As the documentary notes, children who are unaccompanied, or become “unaccompanied” through family separation, are handed over to the Department of Health and Human Services’ Office of Refugee Resettlement (ORR). ORR was holding 7,000 children at the end of August - down from close to 14,000 in December. ORR detention facilities run the gamut from small “non-profit” shelters to massive tent cities built on military bases that hold over a thousand kids at a time, like the “temporary" shelter in Homestead, Florida. ORR facilities are supposed to be licensed by the states they are located in to care for children, but this state oversight has been uneven. Texas, for example, has failed to shutter a facility order closed by a federal court last year for administering psychotropic drugs to immigrant children.
The United States Marshals Service detained 12,000 immigrants a day last year while they awaited prosecution for irregular entry or re-entry. USMS does not have its own detention facilities, and so these detainees are held in local jails and/or federal prisons.
Finally, there are over 10,000 immigrants in federal prison on any given day, serving time for irregular entry or re-entry. Some of these immigrants are held in special “Foreign-only” prisons, all run by private contractors, which are part of the Federal prison system.

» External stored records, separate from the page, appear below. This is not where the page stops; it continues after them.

theorem ringWrite_keeps {ps z} {s : Sys2Proof.Machine.State} {die : Nat} {pa : Nat} {data : List Sys2Proof.Byte} (hp : [.regs, .mem, .outbox, .bridge] ⊆ ps) (h0 : Keeps ps z s) :
    Keeps ps z (ringWrite s die pa data) := by
  unfold ringWrite
  repeat' first
    | with_reducible assumption
    | with_reducible exact keepsP_fst (by assumption)
    | (extract_lets -useContext +onlyGivenNames x; refine (fun (hx : Keeps ps z x) => ?_) ?_; clear_value x; revert x; intro _ _; rotate_left; unfold x; clear x; rotate_left)
    | (extract_lets -useContext +onlyGivenNames x; refine (fun (hx : KeepsP ps z x) => ?_) ?_; clear_value x; revert x; intro _ _; rotate_left; unfold x; clear x; rotate_left)
    | (extract_lets -useContext +onlyGivenNames x; revert x; intro _)
    | with_reducible refine memWaits_keeps (sub_of (by decide) hp) ?_
    | with_reducible refine reach_keeps (sub_of (by decide) hp) ?_
    | with_reducible refine writeFrom_keeps (sub_of (by decide) hp) ?_
    | with_reducible refine keepsP_fst (writeFrom_keeps (sub_of (by decide) hp) ?_)
    | with_reducible refine keepsP_eq (writeFrom_keeps (sub_of (by decide) hp) ?_) (by assumption)
    | split
    | (clear_value *; split)
    | with_reducible refine keepsP_eq ?_ (by assumption)
    | with_reducible refine keepsO_eq ?_ (by assumption)
    | with_reducible refine keepsP_mk ?_

theorem translateFrom_keeps {ps z} {s : Sys2Proof.Machine.State} {src : Nat} {die : Nat} {req : Nat} {c : Nat} {va : Nat} {write : Bool} (hp : [.regs, .mem, .mmu, .outbox, .bridge] ⊆ ps) (h0 : Keeps ps z s) :
    KeepsP ps z (translateFrom s src die req c va write) := by
  unfold translateFrom
  repeat' first
    | with_reducible assumption
    | with_reducible exact keepsP_fst (by assumption)
    | (extract_lets -useContext +onlyGivenNames x; refine (fun (hx : Keeps ps z x) => ?_) ?_; clear_value x; revert x; intro _ _; rotate_left; unfold x; clear x; rotate_left)
    | (extract_lets -useContext +onlyGivenNames x; refine (fun (hx : KeepsP ps z x) => ?_) ?_; clear_value x; revert x; intro _ _; rotate_left; unfold x; clear x; rotate_left)
    | (extract_lets -useContext +onlyGivenNames x; revert x; intro _)
    | with_reducible refine cross_keeps (sub_of (by decide) hp) ?_
    | with_reducible refine translate_keeps (sub_of (by decide) hp) ?_
    | with_reducible refine keepsP_fst (translate_keeps (sub_of (by decide) hp) ?_)
    | with_reducible refine keepsP_eq (translate_keeps (sub_of (by decide) hp) ?_) (by assumption)
    | split
    | (clear_value *; split)
    | with_reducible refine keepsP_eq ?_ (by assumption)
    | with_reducible refine keepsO_eq ?_ (by assumption)
    | with_reducible refine keepsP_mk ?_

end Sys2Proof.Machine
end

USMS and BOP detention and incarceration is the result of criminal penalties introduced that target migration across the border with Mexico specifically. It is completely unnecessary in light of the massive civil enforcement system already in place. Most Democratic presidential candidates support ending criminal prosecution of irregular entry (a misdemeanor). Biden and O’Rourke are the exceptions.
So, the total number of immigrants detained in this country on any day is currently between 85 and 90,000 and was well over 100,000 in the spring.
Also worth mentioning, the other 100,000 people in virtual detention every day, as they live with ankle monitors.
Finally, as these overall numbers have come down slightly in recent months, one reason is that the United States is now requiring close to 40,000 people to wait in Mexico before they can see an immigration judge to hear their asylum case.